The desk was the centerpiece of a new exhibition in November at the John F. Kennedy Presidential Library and Museum in Boston devoted to the 35th president's early years, even though the museum put it into storage in 1993 after school officials said it was clear to them the desk wasn't Kennedy's. It had been displayed from 1979 to 1993 as Kennedy's desk from Choate Rosemary Hall in Wallingford, Connecticut.

"I said, 'Oh boy, here we go again,'" Judy Donald, Choate's archivist since 2001, said Monday.

The story begins in the 1970s, when the wife of a former Choate teacher offered the desk to the school.
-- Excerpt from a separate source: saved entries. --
/-! ## `foreignMove` -/

@[simp] theorem State.foreignMove_cur :
    (s.foreignMove).cur = s.cur := by unfold State.foreignMove; split <;> rfl
@[simp] theorem State.foreignMove_f :
    (s.foreignMove).f = s.f := by unfold State.foreignMove; split <;> rfl
@[simp] theorem State.foreignMove_addr :
    (s.foreignMove).addr = s.addr := by unfold State.foreignMove; split <;> rfl
@[simp] theorem State.foreignMove_ptr :
    (s.foreignMove).ptr = s.ptr := by unfold State.foreignMove; split <;> rfl
@[simp] theorem State.foreignMove_rem :
    (s.foreignMove).rem = s.rem := by unfold State.foreignMove; split <;> rfl
@[simp] theorem State.foreignMove_cnt :
    (s.foreignMove).cnt = s.cnt := by unfold State.foreignMove; split <;> rfl
@[simp] theorem State.foreignMove_st :
    (s.foreignMove).st = s.st := by unfold State.foreignMove; split <;> rfl
@[simp] theorem State.foreignMove_ident :
    (s.foreignMove).ident = s.ident := by unfold State.foreignMove; split <;> rfl
@[simp] theorem State.foreignMove_held :
    (s.foreignMove).held = s.held := by unfold State.foreignMove; split <;> rfl
@[simp] theorem State.foreignMove_phase :
    (s.foreignMove).phase = s.phase := by unfold State.foreignMove; split <;> rfl
@[simp] theorem State.foreignMove_handler :
    (s.foreignMove).handler = s.handler := by unfold State.foreignMove; split <;> rfl
@[simp] theorem State.foreignMove_insts :
    (s.foreignMove).insts = s.insts := by unfold State.foreignMove; split <;> rfl
@[simp] theorem State.foreignMove_csAsserted :
    (s.foreignMove).csAsserted = s.csAsserted := by unfold State.foreignMove; split <;> rfl
@[simp] theorem State.foreignMove_slot :
    (s.foreignMove).slot = s.slot := by unfold State.foreignMove; split <;> rfl
@[simp] theorem State.foreignMove_eng :
    (s.foreignMove).eng = s.eng := by unfold State.foreignMove; split <;> rfl
@[simp] theorem State.foreignMove_devs :
    (s.foreignMove).devs = s.devs := by unfold State.foreignMove; split <;> rfl
@[simp] theorem State.foreignMove_ram :
    (s.foreignMove).ram = s.ram := by unfold State.foreignMove; split <;> rfl
@[simp] theorem State.foreignMove_trace :
    (s.foreignMove).trace = s.trace := by unfold State.foreignMove; split <;> rfl
@[simp] theorem State.foreignMove_draws :
    (s.foreignMove).draws = s.draws := by unfold State.foreignMove; split <;> rfl
@[simp] theorem State.foreignMove_inputs :
    (s.foreignMove).inputs = s.inputs := by unfold State.foreignMove; split <;> rfl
Choate turned down the offer, knowing the desk wasn't authentic: The style of desk wasn't in use during the time Kennedy attended, from 1931 to 1935.

The woman then donated the desk to the museum.
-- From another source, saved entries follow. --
-- ==== Sys2Proof/Laws/Sequencer.lean ====
section
/-! SUPPORT. The laws of the sequencer: how a stretch of steps unrolls, what the opening of a transaction gives, and what one whole command transaction does. -/

namespace Sys2Proof.Machine

/-! ## Instances and chip selects -/

theorem State.inst_eq_of_insts {s t : State} (h : s.insts = t.insts) (i : Nat) : s.inst i = t.inst i := by
  simp [State.inst, h]

theorem State.inst_getElem {s : State} {i : Nat} (h : i < s.insts.length) : s.inst i = s.insts[i] := by
  simp [State.inst, h]

@[simp] theorem State.openTxn_inst_csId (s : State) (i j : Nat) :
    ((s.openTxn i).inst j).csId = (s.inst j).csId := by
  simp only [State.inst, State.openTxn_insts, List.getD_eq_getElem?_getD, List.getElem?_modify]
  cases s.insts[j]? <;> simp
  split <;> rfl

@[simp] theorem State.openTxn_inst_shared (s : State) (i j : Nat) :
    ((s.openTxn i).inst j).shared = (s.inst j).shared := by
  simp only [State.inst, State.openTxn_insts, List.getD_eq_getElem?_getD, List.getElem?_modify]
  cases s.insts[j]? <;> simp
  split <;> rfl

@[simp] theorem insertCs_nil (c : Nat) : insertCs c [] = [c] := rfl

/-- With distinct identifiers, the instance found by its own identifier is itself. -/
theorem findIdx?_csId {l : List Inst} (h : (l.map fun x => x.csId).Nodup) {i : Nat} {x : Inst}
    (hi : l[i]? = some x) : l.findIdx? (fun y => decide (y.csId = x.csId)) = some i := by
  obtain ⟨hlt, hx⟩ := List.getElem?_eq_some_iff.1 hi
  rw [List.findIdx?_eq_some_iff_getElem]
  refine ⟨hlt, by simp [hx], fun j hj => ?_⟩
  simp only [decide_eq_true_eq]
  intro e
  refine List.pairwise_iff_getElem.1 h j i (by simpa using Nat.lt_trans hj hlt) (by simpa using hlt) hj ?_
  simp [hx, e]

/-! ## Stretches of steps -/

/-- `j` atomic steps lead from `s` to `t` in any longer stretch. -/
def Steps (j : Nat) (s t : State) : Prop := ∀ n, runOp (n + j) s = runOp n t

theorem Steps.refl (s : State) : Steps 0 s s := fun _ => rfl

theorem Steps.trans {j k : Nat} {s t u : State} (h : Steps j s t) (h' : Steps k t u) :
    Steps (j + k) s u := fun n => by
  rw [Nat.add_comm j k, ← Nat.add_assoc, h, h']

theorem Steps.of_eq {j : Nat} {s t u : State} (h : Steps j s t) (e : t = u) : Steps j s u := e ▸ h

theorem runOp_idle {s : State} (h : s.phase = .idle) (n : Nat) : runOp n s = s := by
  cases n with
  | zero => rfl
  | succ n => simp [runOp, h]

/-- A stretch that ends with the operation returned. -/
theorem Steps.run {j n : Nat} {s t : State} (h : Steps j s t) (ht : t.phase = .idle) (hn : j ≤ n) :
    runOp n s = t := by
  obtain ⟨m, rfl⟩ := Nat.exists_eq_add_of_le hn
  rw [Nat.add_comm, h, runOp_idle ht]

/-- One step that is no sleep. -/
theorem Steps.one {s : State} {op : HostOp} {k : Nat} {m : Micro} (hp : s.phase = .busy op k)
    (hm : microAt op k = some m) (hs : ¬(m = .poll ∧ wip s.st = true)) :
    Steps 1 s (opStep op k m s) := fun n => by
  simp only [runOp, hp, hm, if_neg hs]

/-- The sleep of the poll loop ends a stretch when no other agent moves next. -/
theorem runOp_sleep {s : State} {op : HostOp} {k n : Nat} (hp : s.phase = .busy op k)
    (hm : microAt op k = some .poll) (hw : wip s.st = true)
    (hi : ∀ e r, s.inputs ≠ .env e :: r) : runOp (n + 1) s = s.sleep op k := by
  simp only [runOp, hp, hm]
  rw [if_pos ⟨trivial, hw⟩]

/-- An agent that is due moves during the sleep, and the stretch goes on. -/
theorem Steps.sleep {s : State} {op : HostOp} {k : Nat} {e : EnvMove} {r : List Input}
    (hp : s.phase = .busy op k) (hm : microAt op k = some .poll) (hw : wip s.st = true)
    (hi : s.inputs = .env e :: r) :
    Steps 1 s ({ s.sleep op k with inputs := r }.envMove e) := fun n => by
  simp only [runOp, hp, hm, hi]
  rw [if_pos ⟨trivial, hw⟩]

theorem State.goto_self {s : State} {op : HostOp} {k : Nat} (h : s.phase = .busy op k) :
    s.goto op k = s := by
  cases s; simp only [State.goto]; congr; exact h.symm

/-! ## One transaction -/

/-- The state after the opening of a transaction on instance `i` (R112). -/
def State.afterOpening (i : Nat) (s : State) : State :=
  (if (s.inst i).shared then (s.configure i).emit (.settle Config.tSettle) else s).openTxn i

theorem Steps.opening {s : State} {op : HostOp} {k : Nat} (hp : s.phase = .busy op k)
    (h0 : microAt op k = some .configure) (h1 : microAt op (k + 1) = some .settle)
    (h2 : microAt op (k + 2) = some .select) :
    Steps 3 s ((s.afterOpening s.cur).goto op (k + 3)) := by
  have a := Steps.one hp h0 (by simp)
  have b := Steps.one (s := opStep op k .configure s) (k := k + 1) (by rfl) h1 (by simp)
  have c := Steps.one (s := opStep op (k + 1) .settle (opStep op k .configure s)) (k := k + 2)
    (by rfl) h2 (by simp)
  have := (a.trans b).trans c
  have e : opStep op (k + 2) .select (opStep op (k + 1) .settle (opStep op k .configure s)) =
      (s.afterOpening s.cur).goto op (k + 3) := by
    by_cases hs : (s.inst s.cur).shared = true
    · simp [opStep, State.micro, State.afterOpening, hs, State.inst_eq_of_insts (s := State.goto op (k+1) (s.configure s.cur)) (t := s) (by simp)]
      rfl
    · simp [opStep, State.micro, State.afterOpening, hs, State.inst_eq_of_insts (s := State.goto op (k+1) s) (t := s) (by simp)]
      rfl
  rwa [e] at this

/-- The conditions under which instance `i` opens a transaction with its chip `d` alone on a bus that is ours. -/
structure State.CanOpen (i : Nat) (x : Inst) (d : Device) (s : State) : Prop where
  free : s.csAsserted = []
  inst : s.insts[i]? = some x
  closed : x.txnOpen = false
  distinct : (s.insts.map fun x => x.csId).Nodup
  bus : x.shared = true ∨ s.busCfg = .ours
  device : s.devs[i]? = some d
  present : d.present = true

theorem State.CanOpen.inst_eq {i : Nat} {x : Inst} {d : Device} {s : State} (h : s.CanOpen i x d) :
    s.inst i = x := by simp [State.inst, h.inst]

theorem modify_of_getElem? {α : Type} {l : List α} {i : Nat} {x : α} (h : l[i]? = some x)
    (g : α → α) : l.modify i g = l.set i (g x) := by
  apply List.ext_getElem?
  intro j
  rw [List.getElem?_modify, List.getElem?_set]
  split
  · next e =>
    subst e
    rw [h, if_pos (List.getElem?_eq_some_iff.1 h).1]
    rfl
  · cases l[j]? <;> rfl

/-- What the opening gives: the chip selected alone, on a bus that is ours. -/
theorem State.CanOpen.opened {i : Nat} {x : Inst} {d : Device} {s : State} (h : s.CanOpen i x d) :
    s.afterOpening i = { s with
      insts := s.insts.set i { x with txnOpen := true }
      csAsserted := [x.csId], busCfg := .ours, devs := s.devs.set i d.select
      trace := s.trace ++ s.openingEvents i ++ [.cs i .asserted] } := by
  have hi := h.inst_eq
  have h1 := modify_of_getElem? h.inst fun x => { x with txnOpen := true }
  have h2 := modify_of_getElem? h.device Device.select
  have hf := h.free
  have hx : ∀ t : State, t.insts = s.insts → t.inst i = x := fun t e => by
    rw [State.inst_eq_of_insts e, hi]
  unfold State.afterOpening State.openingEvents
  rw [hi]
  split
  · simp [State.openTxn, State.csAssert, State.setTxnOpen, State.modDev, State.emit,
      State.configure, hf, h1, h2, hx]
  · next hs =>
    have hb := h.bus.resolve_left hs
    simp [State.openTxn, State.csAssert, State.setTxnOpen, State.modDev, State.emit,
      hf, h1, h2, hx, hb]

/-- Instance `i`'s chip `d` is the only one selected, on a bus that is ours. -/
structure State.Selected (i : Nat) (x : Inst) (d : Device) (s : State) : Prop where
  alone : s.csAsserted = [x.csId]
  inst : s.insts[i]? = some x
  distinct : (s.insts.map fun x => x.csId).Nodup
  bus : s.busCfg = .ours
  device : s.devs[i]? = some d

/-- The opened state has the chip selected. -/
theorem State.CanOpen.selected {i : Nat} {x : Inst} {d : Device} {s : State} (h : s.CanOpen i x d) :
    (s.afterOpening i).Selected i { x with txnOpen := true } d.select := by
  obtain ⟨hi, hx⟩ := List.getElem?_eq_some_iff.1 h.inst
  obtain ⟨hd, -⟩ := List.getElem?_eq_some_iff.1 h.device
  rw [h.opened]
  refine ⟨rfl, by simp [hi], ?_, rfl, by simp [hd]⟩
  have : (s.insts.set i { x with txnOpen := true }).map (fun x => x.csId) =
      s.insts.map fun x => x.csId := by
    apply List.ext_getElem?
    intro j
    rw [List.getElem?_map, List.getElem?_set]
    split
    · next e => subst e; simp [hi, hx]
    · simp
  simpa [this] using h.distinct

/-- With one chip selected on a bus that is ours, what is sent reaches it and what comes back is what it answers. -/
theorem State.Selected.exchange {s : State} {i : Nat} {x : Inst} {d : Device}
    (h : s.Selected i x d) (tx : List Byte) :
    s.answers tx = d.answers (s.draws + tx.length) tx ∧
      s.exchanged tx = { s with
        draws := s.draws + 2 * tx.length, devs := s.devs.set i (d.receive tx) } := by
  have h1 : s.busDevice = some i := by
    simp only [State.busDevice, h.alone]
    exact findIdx?_csId h.distinct h.inst
  have h2 : s.onWire tx = tx := by simp [State.onWire, h.bus]
  constructor
  · simp [State.answers, h1, h.device, h.bus, h2]
  · simp [State.exchanged, h1, h2, State.modDev, modify_of_getElem? h.device]

/-- A frame sent to the selected chip. -/
theorem State.Selected.sendFrame {s : State} {i : Nat} {x : Inst} {d : Device}
    (h : s.Selected i x d) (c : Cmd) {tx : List Byte} (ht : c.sent (s.loadFrame c) = tx) :
    s.sendFrame c = { ({ s with f := s.loadFrame c }).capture c (d.answers (s.draws + tx.length) tx) with
      draws := s.draws + 2 * tx.length, devs := s.devs.set i (d.receive tx)
      trace := s.trace ++ [.x (some tx) (d.answers (s.draws + tx.length) tx)] } := by
  have h' : ({ s with f := s.loadFrame c } : State).Selected i x d :=
    ⟨h.alone, h.inst, h.distinct, h.bus, h.device⟩
  obtain ⟨e1, e2⟩ := h'.exchange tx
  simp only [State.sendFrame, State.exchangeBytes, ht, e1, e2]
  cases c <;> rfl

/-- The deassertion of the selected chip commits what it holds. -/
theorem State.Selected.endTxn {s : State} {i : Nat} {x : Inst} {d : Device} (h : s.Selected i x d) :
    s.endTxn i = { s with
      insts := s.insts.set i { x with txnOpen := false }, csAsserted := []
      devs := s.devs.set i d.commit, trace := s.trace ++ [.cs i .deasserted] } := by
  have h1 := modify_of_getElem? h.inst fun x => { x with txnOpen := false }
  have h2 := modify_of_getElem? h.device Device.commit
  have hi : s.inst i = x := by simp [State.inst, h.inst]
  simp [State.endTxn, State.csDeassert, State.setTxnOpen, State.modDev, State.emit, h.alone, hi, h1, h2]

/-- The data phase of a blocking read from the selected chip. -/
theorem State.Selected.receiveData {s : State} {i : Nat} {x : Inst} {d : Device}
    (h : s.Selected i x d) {n : Nat} (hn : s.cnt.toNat = n) {tx rx : List Byte}
    (ht : freeBytes s.draws n = tx) (hr : d.answers (s.draws + n + n) tx = rx) :
    s.receiveData = { s with
      draws := s.draws + 3 * n, devs := s.devs.set i (d.receive tx)
      ram := memWrite s.ram s.ptr rx, trace := s.trace ++ [.x none rx] } := by
  have h' : (s.drew n).Selected i x d := ⟨h.alone, h.inst, h.distinct, h.bus, h.device⟩
  obtain ⟨e1, e2⟩ := h'.exchange tx
  have hl : tx.length = n := by rw [← ht]; simp
  simp only [State.receiveData, State.exchangeNone, State.placeholder, hn, ht, e1, e2]
  rw [show (s.drew n).draws + tx.length = s.draws + n + n by rw [hl]; rfl, hr, hl]
  simp only [State.emit, State.drew]
  rw [show s.draws + n + 2 * n = s.draws + 3 * n by omega]

/-- The data phase of a blocking write to the selected chip. -/
theorem State.Selected.sendData {s : State} {i : Nat} {x : Inst} {d : Device}
    (h : s.Selected i x d) {tx : List Byte} (ht : memRead s.ram s.ptr s.cnt.toNat = tx) :
    s.sendData = { s with
      draws := s.draws + 2 * tx.length, devs := s.devs.set i (d.receive tx)
      trace := s.trace ++ [.x (some tx) (d.answers (s.draws + tx.length) tx)] } := by
  obtain ⟨e1, e2⟩ := h.exchange tx
  simp only [State.sendData, State.exchangeBytes, ht, e1, e2]
  rfl

/-- The state after a transaction has been opened on `s.cur` and one frame sent: `d` has received it. -/
def State.afterFrame (c : Cmd) (op : HostOp) (k : Nat) (x : Inst) (d : Device) (fr rx : List Byte)
    (s : State) : State :=
  { ({ s with f := s.loadFrame c }).capture c rx with
    phase := .busy op k
    insts := s.insts.set s.cur { x with txnOpen := true }
    csAsserted := [x.csId], busCfg := .ours
    devs := s.devs.set s.cur (d.select.receive fr)
    draws := s.draws + 2 * fr.length
    trace := s.trace ++ s.openingEvents s.cur ++ [.cs s.cur .asserted, .x (some fr) rx] }

/-- The first four steps of every transaction. -/
theorem Steps.frame {s : State} {op : HostOp} {k : Nat} {c : Cmd} {x : Inst} {d : Device}
    {fr rx : List Byte} (hp : s.phase = .busy op k) (ho : s.CanOpen s.cur x d)
    (h0 : microAt op k = some .configure) (h1 : microAt op (k + 1) = some .settle)
    (h2 : microAt op (k + 2) = some .select) (h3 : microAt op (k + 3) = some (.send c))
    (he : c.sent (s.loadFrame c) = fr)
    (hr : d.select.answers (s.draws + fr.length) fr = rx) :
    Steps 4 s (s.afterFrame c op (k + 4) x d fr rx) ∧
      (s.afterFrame c op (k + 4) x d fr rx).Selected s.cur { x with txnOpen := true }
        (d.select.receive fr) := by
  obtain ⟨hd, -⟩ := List.getElem?_eq_some_iff.1 ho.device
  have a := Steps.opening hp h0 h1 h2
  have hs := ho.selected
  have hs' : ((s.afterOpening s.cur).goto op (k + 3)).Selected s.cur { x with txnOpen := true } d.select :=
    ⟨hs.alone, hs.inst, hs.distinct, hs.bus, hs.device⟩
  have b := a.trans (Steps.one (k := k + 3) (by rfl) h3 (by simp))
  have hl : ((s.afterOpening s.cur).goto op (k + 3)).loadFrame c = s.loadFrame c := by
    rw [ho.opened]; cases c <;> rfl
  have e1 := hs'.sendFrame c (hl ▸ he)
  have e : opStep op (k + 3) (.send c) ((s.afterOpening s.cur).goto op (k + 3)) =
      s.afterFrame c op (k + 4) x d fr rx := by
    simp only [opStep, State.micro, e1]
    rw [hl, ho.opened]
    cases c <;> simp [State.goto, State.capture, hr, State.afterFrame]
  refine ⟨b.of_eq e, ?_⟩
  rw [ho.opened] at hs
  exact ⟨rfl, hs.inst, hs.distinct, rfl, by simp [State.afterFrame, hd]⟩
Meanwhile, Kennedy's former roommate at Choate wrote to the museum's then-director, Dave Powers, in 1977 assuring him the desk belonged to his boyhood friend.

"There is no question in my mind that this was Jack's desk," Lem Billings wrote, adding that Kennedy carved his initials in everything.

The desk went on display.

But in 1993, Lee Sylvester, Choate's archivist at the time, told the museum the desk certainly was not Kennedy's.
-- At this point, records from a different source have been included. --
/-- Settles O16: the access races exactly when it touches the buffer, and otherwise takes place. -/
theorem bufferRace : Obligations.BufferRace := by
  intro s p n bytes rest hgo touches
  have races (m : Nat) : State.races p m { s with inputs := rest } = true ↔ touches m :=
    State.races_iff _ p m
  refine ⟨fun hin => ?_, fun hin => ?_⟩
  · have read : step s = State.hostRead p n { s with inputs := rest } := by simp [step, hin, hgo]
    rw [read, State.hostRead, ← races]
    exact ⟨fun h => if_pos h, fun h => if_neg h⟩
  · have write : step s = State.hostWrite p bytes { s with inputs := rest } := by
      simp [step, hin, hgo]
    rw [write, State.hostWrite, ← races]
    exact ⟨fun h => if_pos h, fun h => if_neg h⟩

/-! ## Packets (log 1, 12, 18, 19) -/

/-- The bytes of a transaction that are no command reach the device, which lets go of them (U19; log 19). -/
theorem State.wireTransaction_unknown {s : State} {i : Nat} {mosi : List Byte} {e : DecodeError}
    {d : Device} (he : decodeFrame mosi = .error e) (hd : s.devs[i]? = some d)
    (hc : s.csAsserted = []) :
    ∃ rx n, s.wireTransaction i mosi = .next { s with
      devs := s.devs.set i d.released, draws := n, trace := s.trace ++ [.wire i mosi rx] } := by
  refine ⟨d.inTransaction s.draws mosi, s.draws + mosi.length, ?_⟩
  simp [State.wireTransaction, hd, hc, State.emit, State.modDev, modify_of_getElem? hd,
    Device.afterTransaction_unknown he]

/-- An opcode-table word that decodes is the packet the decoder takes for that instruction. -/
theorem decode_tablePacket {n w : Nat} {i : Instr} (h : decodeTableWord n w = some i) :
    decode (tablePacket n w) = .ok i := by
  unfold decodeTableWord at h
  cases hd : decode (tablePacket n w) with
  | ok j => rw [hd] at h; cases h; rfl
  | error e => rw [hd] at h; cases h

theorem tablePacket_ne_completion (n w : Nat) : tablePacket n w ≠ .completion := by
  unfold tablePacket
  split
  · split <;> nofun
  · split <;> nofun

/-- Settles O9: the packet waits, runs, is refused by name, or is bytes the device ignores; a table word's packet never waits. -/
theorem stepRunsTheDecodedInstruction : Obligations.StepRunsTheDecodedInstruction := by
  refine ⟨fun s p rest hin => ⟨fun hw => ?waits, fun hgo i hd => step_packet hin hgo hd,
    fun hgo e he => ⟨?refused, ?ignored⟩⟩, fun s n w i h => ?table⟩
  case waits => simp [step, hin, hw]
  case refused =>
    rintro bytes rfl
    simp [step, hin, hgo, State.arrive, he, State.arriveUnknown]
  case ignored =>
    rintro i mosi rfl
    have reached : step s = State.wireTransaction i mosi { s with inputs := rest } := by
      simp [step, hin, hgo, State.arrive, he, State.arriveUnknown]
    refine ⟨reached, fun d hd hc => ?_⟩
    have unknown : decodeFrame mosi = .error e := by
      cases hf : decodeFrame mosi with
      | ok w => rw [decode, hf] at he; cases he
      | error e' => rw [decode, hf] at he; cases he; rfl
    rw [reached]
    exact State.wireTransaction_unknown (s := { s with inputs := rest }) unknown hd hc
  case table =>
    have ready : (s.withFetchWord n w).packetWaits (tablePacket n w) = false := by
      cases hp : tablePacket n w with
      | completion => exact absurd hp (tablePacket_ne_completion n w)
      | request bytes => rfl
      | wire j mosi => rfl
    exact step_packet rfl ready (decode_tablePacket h)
Sylvester wrote in a letter to the library, "We should have taken the thing when it was offered to us and burnt it on the spot!"

A library official replied that the desk was in storage and would not be displayed again.

But in November the desk re-emerged, with museum officials saying it was among items never before displayed. Donald emailed museum curator Stacey Bredhoff.

Bredhoff said the desk's history was news to the museum's staff. They weren't aware of the 1993 correspondence, and the person who replied to the letter no longer works at the museum. Even veteran staff members didn't recall the desk having been on display.

"We weren't 100 percent sure," Bredhoff said. "What we said in the exhibit is that it was believed to have been used by JFK."

But the desk's style - not in use until the 1940s - cast doubt on it being Kennedy's, she said.

The museum has since updated the description that accompanies the desk. It says, "The desk, which comes from Choate, is presented here to evoke Jack's life as a high school student." The letters about it are now on file at the museum.

"I'm glad it wasn't burned for kindling," Bredhoff said. "It's still from the place where he spent time and it helps to tell a little more about his story."